= DATA FOR PROCESSING =
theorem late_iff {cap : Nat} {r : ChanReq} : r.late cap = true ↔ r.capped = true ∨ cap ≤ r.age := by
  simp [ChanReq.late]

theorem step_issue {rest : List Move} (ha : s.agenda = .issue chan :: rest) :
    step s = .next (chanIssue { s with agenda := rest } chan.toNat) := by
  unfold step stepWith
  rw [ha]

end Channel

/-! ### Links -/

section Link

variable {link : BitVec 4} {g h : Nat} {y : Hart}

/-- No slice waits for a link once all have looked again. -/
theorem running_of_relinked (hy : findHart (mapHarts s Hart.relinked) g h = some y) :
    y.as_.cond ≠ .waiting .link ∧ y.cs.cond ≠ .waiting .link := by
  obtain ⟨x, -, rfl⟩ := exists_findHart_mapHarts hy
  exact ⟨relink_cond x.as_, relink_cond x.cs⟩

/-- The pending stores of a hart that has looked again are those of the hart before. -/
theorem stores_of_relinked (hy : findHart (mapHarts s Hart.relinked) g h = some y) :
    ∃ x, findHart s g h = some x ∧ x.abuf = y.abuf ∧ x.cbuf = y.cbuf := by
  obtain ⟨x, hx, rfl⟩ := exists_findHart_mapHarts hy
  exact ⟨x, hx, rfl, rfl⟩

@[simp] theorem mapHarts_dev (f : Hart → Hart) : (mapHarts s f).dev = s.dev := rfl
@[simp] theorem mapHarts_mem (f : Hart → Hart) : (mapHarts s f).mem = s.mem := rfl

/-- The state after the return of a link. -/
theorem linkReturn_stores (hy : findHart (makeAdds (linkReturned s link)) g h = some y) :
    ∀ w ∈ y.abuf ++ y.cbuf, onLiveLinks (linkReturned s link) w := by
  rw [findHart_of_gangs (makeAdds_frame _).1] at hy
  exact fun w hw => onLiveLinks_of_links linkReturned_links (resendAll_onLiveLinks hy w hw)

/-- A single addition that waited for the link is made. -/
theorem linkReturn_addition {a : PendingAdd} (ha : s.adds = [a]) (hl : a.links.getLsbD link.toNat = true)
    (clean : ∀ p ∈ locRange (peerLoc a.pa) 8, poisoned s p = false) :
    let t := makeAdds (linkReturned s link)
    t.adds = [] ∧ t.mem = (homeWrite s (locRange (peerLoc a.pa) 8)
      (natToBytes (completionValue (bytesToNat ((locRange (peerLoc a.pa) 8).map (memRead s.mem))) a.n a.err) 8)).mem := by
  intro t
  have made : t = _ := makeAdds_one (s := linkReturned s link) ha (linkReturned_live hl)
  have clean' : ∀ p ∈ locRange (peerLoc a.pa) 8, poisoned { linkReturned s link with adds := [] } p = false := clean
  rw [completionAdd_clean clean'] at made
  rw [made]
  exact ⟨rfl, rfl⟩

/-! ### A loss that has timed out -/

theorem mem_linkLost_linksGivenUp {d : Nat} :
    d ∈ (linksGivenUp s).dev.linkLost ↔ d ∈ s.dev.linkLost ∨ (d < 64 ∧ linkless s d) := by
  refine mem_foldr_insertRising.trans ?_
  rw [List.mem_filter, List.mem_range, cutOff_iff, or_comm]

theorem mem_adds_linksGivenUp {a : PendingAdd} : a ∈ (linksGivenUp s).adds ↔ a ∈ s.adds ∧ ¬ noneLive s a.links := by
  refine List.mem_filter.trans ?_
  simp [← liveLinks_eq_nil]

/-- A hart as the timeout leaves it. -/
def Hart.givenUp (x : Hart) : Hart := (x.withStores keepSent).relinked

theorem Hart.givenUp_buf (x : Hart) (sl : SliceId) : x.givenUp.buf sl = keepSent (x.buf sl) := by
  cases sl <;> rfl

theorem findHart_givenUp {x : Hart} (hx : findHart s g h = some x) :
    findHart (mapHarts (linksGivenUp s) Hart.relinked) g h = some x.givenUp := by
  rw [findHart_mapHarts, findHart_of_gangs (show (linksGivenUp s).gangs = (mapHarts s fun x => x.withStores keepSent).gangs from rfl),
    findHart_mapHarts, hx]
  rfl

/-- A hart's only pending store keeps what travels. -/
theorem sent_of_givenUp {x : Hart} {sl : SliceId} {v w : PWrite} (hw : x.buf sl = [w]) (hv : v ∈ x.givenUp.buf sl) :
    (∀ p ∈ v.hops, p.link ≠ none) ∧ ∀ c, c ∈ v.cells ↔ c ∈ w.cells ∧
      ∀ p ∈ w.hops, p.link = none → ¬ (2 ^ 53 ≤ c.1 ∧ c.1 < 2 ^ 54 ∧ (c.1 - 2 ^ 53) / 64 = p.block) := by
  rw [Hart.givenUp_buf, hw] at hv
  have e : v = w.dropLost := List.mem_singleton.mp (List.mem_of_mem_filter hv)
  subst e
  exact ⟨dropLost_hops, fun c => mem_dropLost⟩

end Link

= DIRECTIONS FOR THIS TASK =
Your task is to quote, without any alteration, the lines running from the top of the records to the line that holds "exact ⟨x, hx, rfl, rfl⟩", both included.

= WRITTEN ANSWER =
theorem late_iff {cap : Nat} {r : ChanReq} : r.late cap = true ↔ r.capped = true ∨ cap ≤ r.age := by
  simp [ChanReq.late]

theorem step_issue {rest : List Move} (ha : s.agenda = .issue chan :: rest) :
    step s = .next (chanIssue { s with agenda := rest } chan.toNat) := by
  unfold step stepWith
  rw [ha]

end Channel

/-! ### Links -/

section Link

variable {link : BitVec 4} {g h : Nat} {y : Hart}

/-- No slice waits for a link once all have looked again. -/
theorem running_of_relinked (hy : findHart (mapHarts s Hart.relinked) g h = some y) :
    y.as_.cond ≠ .waiting .link ∧ y.cs.cond ≠ .waiting .link := by
  obtain ⟨x, -, rfl⟩ := exists_findHart_mapHarts hy
  exact ⟨relink_cond x.as_, relink_cond x.cs⟩

/-- The pending stores of a hart that has looked again are those of the hart before. -/
theorem stores_of_relinked (hy : findHart (mapHarts s Hart.relinked) g h = some y) :
    ∃ x, findHart s g h = some x ∧ x.abuf = y.abuf ∧ x.cbuf = y.cbuf := by
  obtain ⟨x, hx, rfl⟩ := exists_findHart_mapHarts hy
  exact ⟨x, hx, rfl, rfl⟩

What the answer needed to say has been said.